= John Sellwood =

American minister

John Sellwood was a pioneer Episcopal minister who settled in the U.S. state of Oregon on a 321 acre donation land claim on the east bank of the Willamette River upstream from Portland.

Sellwood, born in England, was brought up and educated by his mother after the death of his father in 1808. In 1853, he, his mother, and his only brother, James R.W. Sellwood, emigrated to the U.S., settling first in Cincinnati, Ohio, and later in Illinois, where he briefly served as a minister. Emigrating to Oregon in 1856, he was badly wounded during a riot in Panama, where the Sellwoods stayed during part of their journey west. He never fully recovered from his injuries.
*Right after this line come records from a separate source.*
-- ==== Sys2Proof/Machine/Affine.lean ====
section
/-! DEFINITION. The affine transform primitive and the substitution core (spec/41_affine_primitive.md): pure functions of
their operands, reading no state but the ROM. -/

namespace Sys2Proof.Machine

/-- One lane of `LOOKUP16`: 0x00 where bit 7 of the index is set, else the entry its bits [3:0] name (R131). -/
def lookupLane (t : Vec) (x : Byte) : Byte :=
  if x.getLsbD 7 then 0x00 else lane t (laneIndex x.toNat)

/-- `LOOKUP16(T, X)` (R131). -/
def lookup16 (t x : Vec) : Vec := ofLanes fun j => lookupLane t (lane x j)

/-- `PERMUTE(V, P)`: lane j = V{P{j}} (R132). Every pattern of the spec has its lanes in 0..15. -/
def permute (v p : Vec) : Vec := ofLanes fun j => lane v (laneIndex (lane p j).toNat)

/-- `AFFINE(V, TLO, THI)` (R134). -/
def affine (v tlo thi : Vec) : Vec := lookup16 tlo (lo v) ^^^ lookup16 thi (hi v)

/-- The internal basis change IPT, lane by lane (R101, R138). -/
def ipt (v : Vec) : Vec := affine v Rom.IPT_LO Rom.IPT_HI

/-- The decryption basis change DIPT, lane by lane (R106, R138). -/
def dipt (v : Vec) : Vec := affine v Rom.DIPT_LO Rom.DIPT_HI

/-- `SUBCORE(B)` = (IO, JO) (R139). -/
def subcore (b : Vec) : Vec × Vec :=
  let i := hi b
  let k := lo b
  let ak := lookup16 Rom.INV_2 k
  let j := k ^^^ i
  let iak := ak ^^^ lookup16 Rom.INV_1 i
  let jak := ak ^^^ lookup16 Rom.INV_1 j
  let io := j ^^^ lookup16 Rom.INV_1 iak
  let jo := i ^^^ lookup16 Rom.INV_1 jak
  (io, jo)

/-- A substitution's output: LOOKUP16(XU, IO) ^ LOOKUP16(XT, JO) (R139). -/
def outPair (xu xt : Vec) (ij : Vec × Vec) : Vec := lookup16 xu ij.1 ^^^ lookup16 xt ij.2

end Sys2Proof.Machine
end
Sellwood and his brother, who was also a minister, went to Oregon to assist Thomas Fielding Scott, the Episcopal missionary bishop of Oregon and Washington. Scott, who had arrived in Oregon in the early 1850s, founded a boys' school in Oswego and a girls' school in Milwaukie, both relatively near the Sellwood property.

John Sellwood sold his property in 1882 to the Sellwood Real Estate Company, which began development of the land into the town of Sellwood. Henry Pittock, owner of The Oregonian newspaper in Portland, was the majority stockholder in the real estate company. Incorporated in 1887, the town became part of Portland in 1893 after the state legislature extended the Multnomah County border a bit south and east to allow Portland to assimilate all of Sellwood. The Sellwood post office was established in October 1893 and became the Sellwood-Moreland post office in 1950.

Sellwood died on August 27, 1892. Sellwood Boulevard and Sellwood Road, as well as the Sellwood neighborhood of Portland, are named after him.